Tweesters therefore face the dilemma of fitting into this lifestyle (and its accompanying apparel) while also allowing themselves to indulge in the sweets of their childhood. Luckily, there is a solution, and it comes in the form of the acceptably hip cupcake.
A good cupcake is not much larger than an iPod mini, and its sweetness is delightfully infantile. But unlike animal-ear hats or architecture in Helsinki, cupcakes are literally sweet as well as figuratively twee, making them an excellent snack regardless of taste in style or music.
One of the youngest and hippest cupcake shops around recently sprung up in Davis Square, the younger and smaller—and therefore twee-er—version of Harvard Square. Its name? “Kickass Cupcakes.”
Even Kickass Cupcakes’ name is in keeping with a movement whose paradoxical rallying cry is “Twee as fuck.” And their website includes a section entitled “Adventures of Kickass Cupcake,” which details the interactions of cupcakes in a cartoon video that is simultaneously sweet and sinister. And like twee culture, Kickass Cupcakes is not accessible to all. Rather, its location several blocks from the hub of the Square, at 378 Highland Street, means that its baked goods are reserved for those in the know.
In keeping with the store’s name, the cupcakes transcend their neat rows with deliciously rebellious flavor combinations. Those leaning toward adult tastes might want to sample the mojito cupcake. Topped with mint leaves and soaked with rum, this cupcake will leave any taster lovedrunk for the childishly adult snack.
At the opposite end of the spectrum is the classically sweet cinnamon chai Pecan Sticky, which still offers a wonderfully complex eating experience. A more mature chai flavor provides a counterpoint to the childishly tactile delight of dipping one’s tongue into the sugary syrup that tops the cupcake. One bite of the simple-yet-refined chocolate and vanilla cupcakes will quickly send the eater back to the days of classroom birthday parties.

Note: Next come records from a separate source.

/-- The reply's item on f_out. What its header holds beside flow, length and class the spec leaves open. -/
def replyItem (s : State) (r : Reply) : List Line :=
  let w := wordsOf (replyBytes r false)
  let f := s.slips.fOut.toNat
  let free := fun i => (Config.freeValue (s.frame.freeCount + i)).toNat
  BitVec.ofNat 256 (pack [(16, f), (9, w.length + 1), (1, bitOf (s.flow f).ordinary), (2, 0), (4, 0), (16, free 0),
    (8, free 1), (8, 0), (64, free 2), (64, free 3), (64, free 4)]) :: w

/-- The first reply that waits leaves the list. -/
def replyGone (ch : Nat) (s : State) : State := s.modChan ch fun k => { k with waiting := k.waiting.tail }

/-- The desk writes the first reply that its channel waits with, if it has room for it. -/
def replyWrite (ch : Nat) (s : State) : State :=
  match (s.chan ch).waiting.head? with
  | none => s
  | some w =>
    if ch < 4 then
      let r := s.ring ch
      let c := slotsFor w.result
      if s.pkg.pcieUp && (r.enable || r.draining) && c ≤ replyRoom r then
        let bytes := replyBytes w (!r.rprod.getLsbD 8)
        let s := (replyGone ch s).modChan ch fun k => { k with written := k.written ++ [bytes] }
        let s := s.modRing ch fun r => { r with rprod := r.rprod + BitVec.ofNat 9 c }
        if r.irqEn then msix ch s else s
      else s
    else if ch = 4 then
      if (s.chan 4).written.length < 16 then
        (replyGone 4 s).modChan 4 fun k => { k with written := k.written ++ [replyBytes w false] }
      else s
    else
      let q := s.slips.qOut.toNat
      if (s.queue q).busy then s
      else
        let it : HeldItem := { queue := q, words := replyItem s w, release := s.frame.time, marker := false,
                               complete := true, poisoned := false, charge := none }
        let s := { s with frame.freeCount := s.frame.freeCount + 5 }
        admitHeld q it (replyGone 5 s)

/-- The active pair writes replies, unless it has stopped (R377, R378). -/
def execReplyWrite (ch : Channel) (s : State) : Host.Outcome State Fault Refusal :=
  run (when (s.awake && !s.desk.doubleFail && !s.desk.takeover) (replyWrite ch.val)) s

/-! ## Sideband slip commands (R364) -/

/-- EXTEST, HIGHZ and CLAMP hold the covered pins, SDA and SCL among them (R438). -/
def State.pinsTaken (s : State) : Bool := s.tap.instr == .extest || s.tap.instr == .highz || s.tap.instr == .clamp

/-- The I²C interface answers: it does while cold too (R303, R343), and not while the TAP holds its pins. -/
def State.i2cAnswers (s : State) : Bool := s.up && !s.clk.stoppedDevice && !s.pinsTaken

/-- A transfer's outcome: acknowledged, and the bytes read. -/
def sbAnswer (ack : Bool) (data : List Byte) (s : State) : State := { s with slips.sbAck := ack, slips.sbData := data }

/-- A transfer to a device that does not answer is not acknowledged. -/
def sideband (f : State → State) (s : State) : Host.Outcome State Fault Refusal :=
  run (fun s => if s.i2cAnswers then f s else sbAnswer false [] s) s

def putBytes (m : Sparse Byte) (o : Nat) (l : List Byte) : Sparse Byte :=
  match l with
  | [] => m
  | b :: r => putBytes (Sparse.put 0 m o b) (o + 1) r

/-- 0xE3: a transfer that stops before its last byte changes nothing. -/
def slipWrite (l : List Byte) (s : State) : State :=
  let o := leAt l 0 2
  let n := leAt l 2 1
  if l.length < 3 then sbAnswer true [] s
  else if n < 1 || 32 < n || 4096 < o + n then sbAnswer false [] s
  else if l.length < 3 + n then sbAnswer true [] s
  else sbAnswer (l.length == 3 + n) [] { s with slips.sbBuffer := putBytes s.slips.sbBuffer o (slice l 3 n) }

def execSidebandSlipWrite (bytes : List Byte) (s : State) : Host.Outcome State Fault Refusal := sideband (slipWrite bytes) s

/-- The slip at buffer offset 0, of the length its slot count gives; a count out of range leaves its first slot. -/
def State.sbSlip (s : State) : List Byte :=
  let c := (Sparse.get 0 s.slips.sbBuffer 3).toNat
  (List.range (64 * (if 1 ≤ c && c ≤ 64 then c else 1))).map fun i => Sparse.get 0 s.slips.sbBuffer i

/-- The sideband holds no queued slip and no reply (R368). -/
def State.sbIdle (s : State) : Bool :=
  s.slips.sbQueue.isEmpty && (s.chan 4).waiting.isEmpty && (s.chan 4).written.isEmpty

/-- The channel's next slip may carry any number (R368). -/
def newSeries (ch : Nat) (s : State) : State := s.modChan ch fun k => { k with lastSeq := none }

/-- 0xE4. A submission after a quiet second begins a new series. -/
def sbSubmit (s : State) : State :=
  if 16 ≤ s.slips.sbQueue.length || s.clk.cold then sbAnswer false [] s
  else
    let s := if 8000 ≤ s.slips.sbQuiet && s.sbIdle then newSeries 4 s else s
    sbAnswer true [] { s with slips.sbQueue := s.slips.sbQueue ++ [s.sbSlip], slips.sbQuiet := 0 }

def execSidebandSubmit (s : State) : Host.Outcome State Fault Refusal := sideband sbSubmit s

/-- 0xE5. -/
def sbReplyRead (l : List Byte) (s : State) : State :=
  let n := leAt l 2 1
  match (s.chan 4).written with
  | [] => sbAnswer false [] s
  | r :: _ => if l.length < 3 || n < 1 || 32 < n then sbAnswer false [] s else sbAnswer true (slice r (leAt l 0 2) n) s

def execSidebandReplyRead (bytes : List Byte) (s : State) : Host.Outcome State Fault Refusal := sideband (sbReplyRead bytes) s

/-- 0xE6. -/
def sbStatus (s : State) : State :=
  let w := (s.chan 4).written
  let c := match w with
    | [] => 0
    | r :: _ => r.length / 64
  sbAnswer true (leBytes 1 s.slips.sbQueue.length ++ leBytes 1 w.length ++ leBytes 1 c ++ leBytes 1 0) s

def execSidebandStatus (s : State) : Host.Outcome State Fault Refusal := sideband sbStatus s

/-- 0xE7. -/
def sbRelease (s : State) : State :=
  if (s.chan 4).written.isEmpty then sbAnswer false [] s
  else sbAnswer true [] (s.modChan 4 fun k => { k with written := k.written.tail })

def execSidebandRelease (s : State) : Host.Outcome State Fault Refusal := sideband sbRelease s

/-- R343: other command codes are not acknowledged. -/
def execSidebandBadCommand (code : Byte) (s : State) : Host.Outcome State Fault Refusal :=
  sideband (when (code.toNat < 0xE1 || 0xE7 < code.toNat) (sbAnswer false [])) s

def execSidebandSeriesReset (s : State) : Host.Outcome State Fault Refusal :=
  done (when (s.up && 8000 ≤ s.slips.sbQuiet && s.sbIdle) (newSeries 4) s)

/-! ## The in-band channel (R365) -/

/-- What the desk popped: a word, whether the item ends with it, and whether it is an abort word. -/
structure DeskWord where
  word : Line
  ends : Bool
  abort : Bool

/-- One pop of a queue by the desk. -/
def deskPop (q : Nat) (f : Found) (s : State) : Option DeskWord × State :=
  let d := s.queue q
  let finish := fun (abort : Bool) (r : Popped) (s : State) =>
    ((some ⟨r.word, r.ends, abort⟩ : Option DeskWord), freeCredit r.frees (s.setQueue q { r.queue with popped := some r.word }))
  if !d.poppable then (none, s)
  else match useQueue q s with
    | some s => (none, s)
    | none =>
      if d.abortNext then finish true (popAbort q s d) s else
      let s1 := popFinding q f s
      if foundBad f then
        let s1 := s1.modEngine (queueEngine q) fun t => { t with event := t.event ||| 0x20 }
        if d.consMid then finish true (popBadWord q s1 d) s1
        else (none, resetQueue q 4 (d.wptr, d.wptrSh, d.rptr, d.rptrSh) s1)
      else if d.consMid then finish false (popWord d) s1
      else finish false (popHeader d) s1

/-- The words of an item popped to its end, none where it came to no end. -/
def deskItem (q fuel i : Nat) (found : List Found) (s : State) : Option (List Line × Bool) × State :=
  match fuel with
  | 0 => (none, s)
  | n + 1 =>
    match deskPop q (found.getD i .clean) s with
    | (none, s) => (none, s)
    | (some w, s) =>
      if w.ends then (some ([w.word], w.abort), s)
      else
        let r := deskItem q n (i + 1) found s
        (r.1.map fun x => (w.word :: x.1, x.2), r.2)

/-- The common header of the slip that bytes hold. -/
def hdrOfBytes (ch : Channel) (l : List Byte) : SlipHdr :=
  { ch := ch, flags := BitVec.ofNat 8 (leAt l 2 1), count := BitVec.ofNat 8 (leAt l 3 1),
    tag := BitVec.ofNat 16 (leAt l 4 2), seq := BitVec.ofNat 16 (leAt l 6 2), reserved := BitVec.ofNat 64 (leAt l 8 8) }

/-- An item of a wrong length is answered at once, as a start that fails (R365, R375). -/
def inbandTooLong (l : List Byte) (s : State) : State :=
  let h := hdrOfBytes 5 l
  let op := BitVec.ofNat 16 (leAt l 0 2)
  let id := slipId s op h .ordinary
  let gap := s.gapIn h
  queueReply (replyOf id St.lengthExcess 3 []) (noteSeq gap h { s with slips.started := s.slips.started + 1, slips.served := 5 })

/-- What the desk makes of an item: markers, and items that an abort word ends or that it met midway, are discarded. -/
def inbandTake (words : List Line) (lost : Bool) (s : State) : State :=
  let bytes := (words.drop 1).flatMap fun w => leBytes 32 w.toNat
  let c := leAt bytes 3 1
  if lost || hdrKind (words.headD 0) != 0 then warn 0x0B08 5 [] s
  else if 1 ≤ c && c ≤ 64 && words.length == 2 * c + 1 then { s with slips.inQueue := s.slips.inQueue ++ [bytes] }
  else inbandTooLong bytes s

/-- The head item is whole, or its abort word is next. -/
def QueueSt.wholeNext (d : QueueSt) : Bool :=
  d.abortPending || (d.poppable && !(d.prodMid && !d.discarding && d.prodAt == d.rptr) && !(d.consMid && d.opened))

def inbandItem (found : List Found) (u : Upset) (s : State) : State :=
  let q := s.slips.qIn.toNat
  let midway := (s.queue q).consMid
  match deskItem q 321 0 found (strikeQueue q u s) with
  | (some (words, abort), s) => inbandTake words (midway || abort) s
  | (none, s) => s

/-- The desk pops while it may start slips. -/
def execInbandItem (found : List Found) (u : Upset) (s : State) : Host.Outcome State Fault Refusal :=
  run (when (s.slips.inEnabled && s.deskStarts 5 && s.slips.inQueue.length < 64 &&
    (s.queue s.slips.qIn.toNat).wholeNext) (inbandItem found u)) s

/-- R395: INBAND_SET. A clear ends the channel's slips that have not started. -/
def inbandSetBody (p : List Byte) (s : State) : SlipOut := do
  let fIn := arg p 16 2
  let fOut := arg p 18 2
  let act := arg p 20 1
  fields [⟨16, 2, act == 1 || (s.flow fIn).valid⟩, ⟨18, 2, act == 1 || (s.flow fOut).valid⟩, ⟨20, 1, act < 2⟩] p
  if act = 1 then okSlip { s with slips.inEnabled := false, slips.inQueue := [] }
  else do
    let qIn := (s.flow fIn).egQueue
    need ((s.queue qIn).enable && (s.queue (s.flow fOut).egQueue).enable) (fail St.queueDisabled)
    need ((s.portOfQueue qIn).isNone) (fail St.calConflict)
    okSlip (setInband fIn fOut s)

def execInbandSet (h : SlipHdr) (p : List Byte) (s : State) : Host.Outcome State Fault Refusal :=
  slip 0x0B10 .fencing h p (fun _ s => inbandSetBody p s) s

But Kickass Cupcakes doesn’t limit its clientele to children, trendy tweesters—or, for that matter, humans. At an ideal eye level for their target demographic, baked goods for pets sit on the lowest shelf, betraying no sign of their intended consumers besides subtle labels reading “Woof!” and “Meow!”
One of us—we won’t say who—unsuspectingly tried to order one of the so-called “Pupcakes,” only to be tactfully informed that she was of the wrong species to eat it. The error was perhaps understandable, since the pet treats look every bit as delectable as their human counterparts.
Kickass Cupcakes doesn’t have any seating area, making a bench outside the bakery the best place to enjoy their treats. As the weather gets brisker, this sitting spot means that fuzzy hats and mittens are a prerequisite for any visit—even for the non-twee set.